TASK TO CARRY OUT: Retype every record that follows, character for character.

Stored items:
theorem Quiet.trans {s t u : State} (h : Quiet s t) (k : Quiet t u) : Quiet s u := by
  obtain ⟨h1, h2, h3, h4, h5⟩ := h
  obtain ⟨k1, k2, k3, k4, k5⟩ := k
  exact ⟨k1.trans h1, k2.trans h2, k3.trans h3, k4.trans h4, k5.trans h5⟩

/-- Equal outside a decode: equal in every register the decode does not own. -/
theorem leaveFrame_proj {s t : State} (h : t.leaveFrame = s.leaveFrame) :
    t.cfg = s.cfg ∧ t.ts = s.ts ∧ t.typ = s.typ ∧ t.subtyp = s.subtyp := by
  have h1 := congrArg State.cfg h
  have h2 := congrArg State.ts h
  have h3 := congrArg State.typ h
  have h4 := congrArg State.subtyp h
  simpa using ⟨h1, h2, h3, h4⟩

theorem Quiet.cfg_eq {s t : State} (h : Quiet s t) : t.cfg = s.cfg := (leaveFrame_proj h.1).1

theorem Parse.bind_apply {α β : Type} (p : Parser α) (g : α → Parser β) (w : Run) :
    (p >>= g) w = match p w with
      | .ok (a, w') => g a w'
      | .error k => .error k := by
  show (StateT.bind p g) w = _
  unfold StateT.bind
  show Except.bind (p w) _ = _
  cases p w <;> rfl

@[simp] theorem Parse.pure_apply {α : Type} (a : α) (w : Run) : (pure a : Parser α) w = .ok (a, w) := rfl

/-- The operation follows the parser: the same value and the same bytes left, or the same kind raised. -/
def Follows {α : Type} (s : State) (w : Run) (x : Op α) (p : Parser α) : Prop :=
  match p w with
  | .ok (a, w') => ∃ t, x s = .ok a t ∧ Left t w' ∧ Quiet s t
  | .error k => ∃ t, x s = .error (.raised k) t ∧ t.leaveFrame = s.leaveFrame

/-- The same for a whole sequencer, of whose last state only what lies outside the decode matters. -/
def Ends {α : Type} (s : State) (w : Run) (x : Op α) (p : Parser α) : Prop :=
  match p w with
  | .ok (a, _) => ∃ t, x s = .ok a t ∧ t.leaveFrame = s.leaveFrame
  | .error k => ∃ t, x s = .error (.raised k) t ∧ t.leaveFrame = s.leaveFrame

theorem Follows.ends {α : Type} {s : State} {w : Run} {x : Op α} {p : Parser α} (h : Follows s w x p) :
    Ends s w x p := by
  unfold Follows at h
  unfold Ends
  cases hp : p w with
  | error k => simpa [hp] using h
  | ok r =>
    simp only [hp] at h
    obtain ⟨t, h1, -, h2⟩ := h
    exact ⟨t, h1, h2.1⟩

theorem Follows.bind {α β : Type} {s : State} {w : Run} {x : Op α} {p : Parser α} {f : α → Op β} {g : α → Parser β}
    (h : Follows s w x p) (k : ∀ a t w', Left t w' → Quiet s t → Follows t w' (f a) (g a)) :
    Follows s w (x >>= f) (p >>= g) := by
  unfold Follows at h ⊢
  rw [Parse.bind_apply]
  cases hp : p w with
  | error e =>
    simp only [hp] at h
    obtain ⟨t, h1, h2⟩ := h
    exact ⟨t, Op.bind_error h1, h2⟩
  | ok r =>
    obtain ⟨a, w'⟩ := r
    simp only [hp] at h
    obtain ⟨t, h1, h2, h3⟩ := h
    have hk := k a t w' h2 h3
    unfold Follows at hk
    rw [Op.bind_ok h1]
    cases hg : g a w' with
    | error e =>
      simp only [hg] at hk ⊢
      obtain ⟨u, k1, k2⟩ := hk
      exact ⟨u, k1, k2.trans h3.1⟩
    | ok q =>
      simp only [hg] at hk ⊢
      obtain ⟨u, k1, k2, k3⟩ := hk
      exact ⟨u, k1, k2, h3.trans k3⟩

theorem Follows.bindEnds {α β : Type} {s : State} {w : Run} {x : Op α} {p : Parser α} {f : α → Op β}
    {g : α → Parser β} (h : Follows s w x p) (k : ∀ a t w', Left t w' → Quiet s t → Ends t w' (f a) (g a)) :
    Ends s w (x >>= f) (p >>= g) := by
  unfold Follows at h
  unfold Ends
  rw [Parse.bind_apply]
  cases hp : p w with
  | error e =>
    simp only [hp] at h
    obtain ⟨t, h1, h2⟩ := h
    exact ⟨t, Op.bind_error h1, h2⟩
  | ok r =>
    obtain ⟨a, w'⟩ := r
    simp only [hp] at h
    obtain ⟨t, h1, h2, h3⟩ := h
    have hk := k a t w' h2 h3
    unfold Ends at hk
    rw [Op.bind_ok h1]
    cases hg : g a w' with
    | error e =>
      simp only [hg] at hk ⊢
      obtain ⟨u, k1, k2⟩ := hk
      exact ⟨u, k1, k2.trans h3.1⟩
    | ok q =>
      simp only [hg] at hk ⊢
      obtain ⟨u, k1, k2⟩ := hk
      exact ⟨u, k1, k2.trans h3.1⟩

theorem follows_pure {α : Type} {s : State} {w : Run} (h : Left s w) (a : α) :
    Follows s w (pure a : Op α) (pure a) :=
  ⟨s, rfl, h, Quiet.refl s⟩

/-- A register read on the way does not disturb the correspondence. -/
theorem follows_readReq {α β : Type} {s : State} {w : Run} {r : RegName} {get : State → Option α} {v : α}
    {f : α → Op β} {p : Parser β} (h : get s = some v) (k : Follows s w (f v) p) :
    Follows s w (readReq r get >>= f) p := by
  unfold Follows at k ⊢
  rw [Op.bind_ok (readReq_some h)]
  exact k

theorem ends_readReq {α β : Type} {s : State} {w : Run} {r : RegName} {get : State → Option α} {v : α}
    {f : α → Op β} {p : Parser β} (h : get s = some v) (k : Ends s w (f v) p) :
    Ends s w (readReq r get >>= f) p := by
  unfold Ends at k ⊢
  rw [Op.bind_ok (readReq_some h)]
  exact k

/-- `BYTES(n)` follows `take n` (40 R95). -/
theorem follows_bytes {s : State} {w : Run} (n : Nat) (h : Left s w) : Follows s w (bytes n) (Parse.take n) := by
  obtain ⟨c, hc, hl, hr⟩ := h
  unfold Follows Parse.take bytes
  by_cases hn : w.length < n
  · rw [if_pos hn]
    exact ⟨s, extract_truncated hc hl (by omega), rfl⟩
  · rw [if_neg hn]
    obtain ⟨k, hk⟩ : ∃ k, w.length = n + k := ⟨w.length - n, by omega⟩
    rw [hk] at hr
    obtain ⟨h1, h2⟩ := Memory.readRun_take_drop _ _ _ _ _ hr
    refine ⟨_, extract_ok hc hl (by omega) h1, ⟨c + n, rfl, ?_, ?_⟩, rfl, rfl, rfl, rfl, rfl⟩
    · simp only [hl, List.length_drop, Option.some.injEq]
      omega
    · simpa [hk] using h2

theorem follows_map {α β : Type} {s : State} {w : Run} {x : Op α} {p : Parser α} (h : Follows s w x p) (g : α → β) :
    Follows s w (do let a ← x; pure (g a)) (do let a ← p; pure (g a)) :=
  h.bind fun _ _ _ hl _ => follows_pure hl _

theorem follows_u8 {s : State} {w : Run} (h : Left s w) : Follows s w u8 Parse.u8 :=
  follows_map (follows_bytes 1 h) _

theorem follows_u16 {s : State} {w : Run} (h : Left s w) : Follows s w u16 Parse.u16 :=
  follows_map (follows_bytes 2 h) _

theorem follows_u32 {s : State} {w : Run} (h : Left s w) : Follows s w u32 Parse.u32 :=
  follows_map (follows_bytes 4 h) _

SOLUTION TO THE EXERCISE:
theorem Quiet.trans {s t u : State} (h : Quiet s t) (k : Quiet t u) : Quiet s u := by
  obtain ⟨h1, h2, h3, h4, h5⟩ := h
  obtain ⟨k1, k2, k3, k4, k5⟩ := k
  exact ⟨k1.trans h1, k2.trans h2, k3.trans h3, k4.trans h4, k5.trans h5⟩

/-- Equal outside a decode: equal in every register the decode does not own. -/
theorem leaveFrame_proj {s t : State} (h : t.leaveFrame = s.leaveFrame) :
    t.cfg = s.cfg ∧ t.ts = s.ts ∧ t.typ = s.typ ∧ t.subtyp = s.subtyp := by
  have h1 := congrArg State.cfg h
  have h2 := congrArg State.ts h
  have h3 := congrArg State.typ h
  have h4 := congrArg State.subtyp h
  simpa using ⟨h1, h2, h3, h4⟩

theorem Quiet.cfg_eq {s t : State} (h : Quiet s t) : t.cfg = s.cfg := (leaveFrame_proj h.1).1

theorem Parse.bind_apply {α β : Type} (p : Parser α) (g : α → Parser β) (w : Run) :
    (p >>= g) w = match p w with
      | .ok (a, w') => g a w'
      | .error k => .error k := by
  show (StateT.bind p g) w = _
  unfold StateT.bind
  show Except.bind (p w) _ = _
  cases p w <;> rfl

@[simp] theorem Parse.pure_apply {α : Type} (a : α) (w : Run) : (pure a : Parser α) w = .ok (a, w) := rfl

/-- The operation follows the parser: the same value and the same bytes left, or the same kind raised. -/
def Follows {α : Type} (s : State) (w : Run) (x : Op α) (p : Parser α) : Prop :=
  match p w with
  | .ok (a, w') => ∃ t, x s = .ok a t ∧ Left t w' ∧ Quiet s t
  | .error k => ∃ t, x s = .error (.raised k) t ∧ t.leaveFrame = s.leaveFrame

/-- The same for a whole sequencer, of whose last state only what lies outside the decode matters. -/
def Ends {α : Type} (s : State) (w : Run) (x : Op α) (p : Parser α) : Prop :=
  match p w with
  | .ok (a, _) => ∃ t, x s = .ok a t ∧ t.leaveFrame = s.leaveFrame
  | .error k => ∃ t, x s = .error (.raised k) t ∧ t.leaveFrame = s.leaveFrame

theorem Follows.ends {α : Type} {s : State} {w : Run} {x : Op α} {p : Parser α} (h : Follows s w x p) :
    Ends s w x p := by
  unfold Follows at h
  unfold Ends
  cases hp : p w with
  | error k => simpa [hp] using h
  | ok r =>
    simp only [hp] at h
    obtain ⟨t, h1, -, h2⟩ := h
    exact ⟨t, h1, h2.1⟩

theorem Follows.bind {α β : Type} {s : State} {w : Run} {x : Op α} {p : Parser α} {f : α → Op β} {g : α → Parser β}
    (h : Follows s w x p) (k : ∀ a t w', Left t w' → Quiet s t → Follows t w' (f a) (g a)) :
    Follows s w (x >>= f) (p >>= g) := by
  unfold Follows at h ⊢
  rw [Parse.bind_apply]
  cases hp : p w with
  | error e =>
    simp only [hp] at h
    obtain ⟨t, h1, h2⟩ := h
    exact ⟨t, Op.bind_error h1, h2⟩
  | ok r =>
    obtain ⟨a, w'⟩ := r
    simp only [hp] at h
    obtain ⟨t, h1, h2, h3⟩ := h
    have hk := k a t w' h2 h3
    unfold Follows at hk
    rw [Op.bind_ok h1]
    cases hg : g a w' with
    | error e =>
      simp only [hg] at hk ⊢
      obtain ⟨u, k1, k2⟩ := hk
      exact ⟨u, k1, k2.trans h3.1⟩
    | ok q =>
      simp only [hg] at hk ⊢
      obtain ⟨u, k1, k2, k3⟩ := hk
      exact ⟨u, k1, k2, h3.trans k3⟩

theorem Follows.bindEnds {α β : Type} {s : State} {w : Run} {x : Op α} {p : Parser α} {f : α → Op β}
    {g : α → Parser β} (h : Follows s w x p) (k : ∀ a t w', Left t w' → Quiet s t → Ends t w' (f a) (g a)) :
    Ends s w (x >>= f) (p >>= g) := by
  unfold Follows at h
  unfold Ends
  rw [Parse.bind_apply]
  cases hp : p w with
  | error e =>
    simp only [hp] at h
    obtain ⟨t, h1, h2⟩ := h
    exact ⟨t, Op.bind_error h1, h2⟩
  | ok r =>
    obtain ⟨a, w'⟩ := r
    simp only [hp] at h
    obtain ⟨t, h1, h2, h3⟩ := h
    have hk := k a t w' h2 h3
    unfold Ends at hk
    rw [Op.bind_ok h1]
    cases hg : g a w' with
    | error e =>
      simp only [hg] at hk ⊢
      obtain ⟨u, k1, k2⟩ := hk
      exact ⟨u, k1, k2.trans h3.1⟩
    | ok q =>
      simp only [hg] at hk ⊢
      obtain ⟨u, k1, k2⟩ := hk
      exact ⟨u, k1, k2.trans h3.1⟩

theorem follows_pure {α : Type} {s : State} {w : Run} (h : Left s w) (a : α) :
    Follows s w (pure a : Op α) (pure a) :=
  ⟨s, rfl, h, Quiet.refl s⟩

/-- A register read on the way does not disturb the correspondence. -/
theorem follows_readReq {α β : Type} {s : State} {w : Run} {r : RegName} {get : State → Option α} {v : α}
    {f : α → Op β} {p : Parser β} (h : get s = some v) (k : Follows s w (f v) p) :
    Follows s w (readReq r get >>= f) p := by
  unfold Follows at k ⊢
  rw [Op.bind_ok (readReq_some h)]
  exact k

theorem ends_readReq {α β : Type} {s : State} {w : Run} {r : RegName} {get : State → Option α} {v : α}
    {f : α → Op β} {p : Parser β} (h : get s = some v) (k : Ends s w (f v) p) :
    Ends s w (readReq r get >>= f) p := by
  unfold Ends at k ⊢
  rw [Op.bind_ok (readReq_some h)]
  exact k

/-- `BYTES(n)` follows `take n` (40 R95). -/
theorem follows_bytes {s : State} {w : Run} (n : Nat) (h : Left s w) : Follows s w (bytes n) (Parse.take n) := by
  obtain ⟨c, hc, hl, hr⟩ := h
  unfold Follows Parse.take bytes
  by_cases hn : w.length < n
  · rw [if_pos hn]
    exact ⟨s, extract_truncated hc hl (by omega), rfl⟩
  · rw [if_neg hn]
    obtain ⟨k, hk⟩ : ∃ k, w.length = n + k := ⟨w.length - n, by omega⟩
    rw [hk] at hr
    obtain ⟨h1, h2⟩ := Memory.readRun_take_drop _ _ _ _ _ hr
    refine ⟨_, extract_ok hc hl (by omega) h1, ⟨c + n, rfl, ?_, ?_⟩, rfl, rfl, rfl, rfl, rfl⟩
    · simp only [hl, List.length_drop, Option.some.injEq]
      omega
    · simpa [hk] using h2

theorem follows_map {α β : Type} {s : State} {w : Run} {x : Op α} {p : Parser α} (h : Follows s w x p) (g : α → β) :
    Follows s w (do let a ← x; pure (g a)) (do let a ← p; pure (g a)) :=
  h.bind fun _ _ _ hl _ => follows_pure hl _

theorem follows_u8 {s : State} {w : Run} (h : Left s w) : Follows s w u8 Parse.u8 :=
  follows_map (follows_bytes 1 h) _

theorem follows_u16 {s : State} {w : Run} (h : Left s w) : Follows s w u16 Parse.u16 :=
  follows_map (follows_bytes 2 h) _

theorem follows_u32 {s : State} {w : Run} (h : Left s w) : Follows s w u32 Parse.u32 :=
  follows_map (follows_bytes 4 h) _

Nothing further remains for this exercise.